The shot plots seems to match however there appear to be data quality issues with the player numbers for example B. Woodside
has 11’s and 5’s. Let’s ignore the player players for this analysis and just look at the Made or Missed shots.
Finally we will create an animation of the shots by quarter. Let’s first check for any Quarter missing values in this subset.
# check NA in shotsBreakers
shotsBreakers %>%
filter(is.na(Quarter))
## # A tibble: 0 x 17
## # ... with 17 variables: J <int>, Team <chr>, teamScore <int>,
## # opponent <chr>, opponentScore <int>, Home <int>, Player <chr>,
## # PlayerNo <int>, X <dbl>, Y <dbl>, ShotType <chr>, SubType <chr>,
## # Result <chr>, Quarter <int>, `Game #` <int>, Season <chr>,
## # League <chr>
There are no missing Quarters
.
Animation
When we initially think of animations we think that there are flip cards by a specified variable. We have already used facet_wrap
which wraps a 1d sequence of panels into 2d. Let’s use this function again to create flip cards and then animate with gganimate R package and the transition_states function.
Initially I thought to use the transition_reveal R function to gradually show the shooting spots. I thought a transition would show up the difference better between Quarters
minimising the persistence between states as this could convey movement of the spots.

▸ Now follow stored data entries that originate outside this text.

-- ==== Sys2Proof/Machine/Encode.lean ====
section
/-! DEFINITION. The encode engine, HEX.ENC.L and HEX.ENC.U (spec R180 to R184). -/

namespace Sys2Proof.Machine

/-- The loop of the encode engine from source byte `k`, with `left` bytes to go (spec R181, R182). -/
def encodeLoop (alphabet : List Byte) (src dst : Nat) (next : Algorithm) : Nat → Nat → Algorithm
  | 0, _ => next
  | left + 1, k =>
    .read (src + k) fun x =>
    .write (dst + 2 * k) (alphaAt alphabet (highNibble x)) <|
    .write (dst + 2 * k + 1) (alphaAt alphabet (lowNibble x)) <|
    encodeLoop alphabet src dst next left (k + 1)

/-- HEX.ENC with an alphabet (spec R182): the capacity compare is unbounded. -/
def encAlgorithm (alphabet : List Byte) (c : Config) (o : Operands) : Algorithm :=
  checkRegions c o.src o.dst <|
    if o.dstLen < 2 * o.srcLen then .complete .outputTooSmall
    else encodeLoop alphabet o.srcAddr o.dstAddr (.complete (.ok (2 * o.srcLen))) o.srcLen 0

/-- HEX.ENC.U: LC = 0 selects ALPHA_UC (spec R73, R182). -/
def encUAlgorithm (c : Config) (o : Operands) : Algorithm := encAlgorithm alphaUpper c o

/-- HEX.ENC.L: LC = 1 selects ALPHA_LC (spec R73, R182). -/
def encLAlgorithm (c : Config) (o : Operands) : Algorithm := encAlgorithm alphaLower c o

/-- The meaning of HEX.ENC.U (spec R182). -/
def execEncU (s : State) : Host.Outcome State Fault Refusal :=
  runCommand (encUAlgorithm s.cfg s.operands) s

/-- The meaning of HEX.ENC.L (spec R182). -/
def execEncL (s : State) : Host.Outcome State Fault Refusal :=
  runCommand (encLAlgorithm s.cfg s.operands) s

end Sys2Proof.Machine
end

By adding a group aesthetic to override the default grouping and then transitioning on the same variable, this ensured no persistence or movement between states.
allseason <- halfcourt +
# We swap the X and Y coordinates to plot correctly on the coord_flipped halfcourt
geom_point(data=shotsBreakers ,
aes(Y,X,
color=Result,
group=Quarter),
size=2) +
scale_color_manual(values=c("forestgreen","lightgrey"))+
# Remove all plot details with theme_void
theme_void()
# Let's view the total shots split by variable Quarter using facet_wrap
ACBbyfacet <- allseason +
facet_wrap(~Quarter) +
ggtitle("Total Shots Made/Missed by Quarter")
ACBbyfacet
# Save plot for blog
# ggsave("ACBbyfacet.jpg",ACBbyfacet )
# Animate using the new gganimate function transition_states
anim <- allseason +
labs(title = "Game quarter: {closest_state}")+
transition_states(Quarter,wrap =FALSE) +
enter_appear() +
exit_fade(alpha=0)
anim
# Save animation for blog
# anim_save("anim.gif",anim)
It does appear from these high level plots and animation that the players shoot closer to the hoop in quarter 4. Is this because they are under time and opposition defense pressure individually or is it part of a team game strategy?
Conclusions
In this post I described how I created an animation of basketball shots data using R.
It was also good to try out the updated version of gganimate and new functions after the listening to the Grammar of animation keynote at useR2018. I had to update from version 0.1.1 to 1.0.0 due to the package revisions and install the gifski R package for the animations to work.
On workflow note, I use blogs as one way to improve the efficiency of my end to end workflow. I try to explore a variety of subject matter with the objective of getting something published within a self imposed deadline. Over and above improving and practing my coding and writing skills, I believe this is also good debugging experience. In this example my initial animations were not as expected, the shot spots were moving around ie persisting between states. I discovered that the group aesthetic was key from rereading the package’s vignettes.
References
- The revisions of gganimate has transitioned to a state of release by Thomas Lin Pedersen.
- This Animating NBA Play by Play using R James blog by P Curley was inspiration for the animation.
- The full court plot court by Ed Küpfer was used as the basis for the half court plot.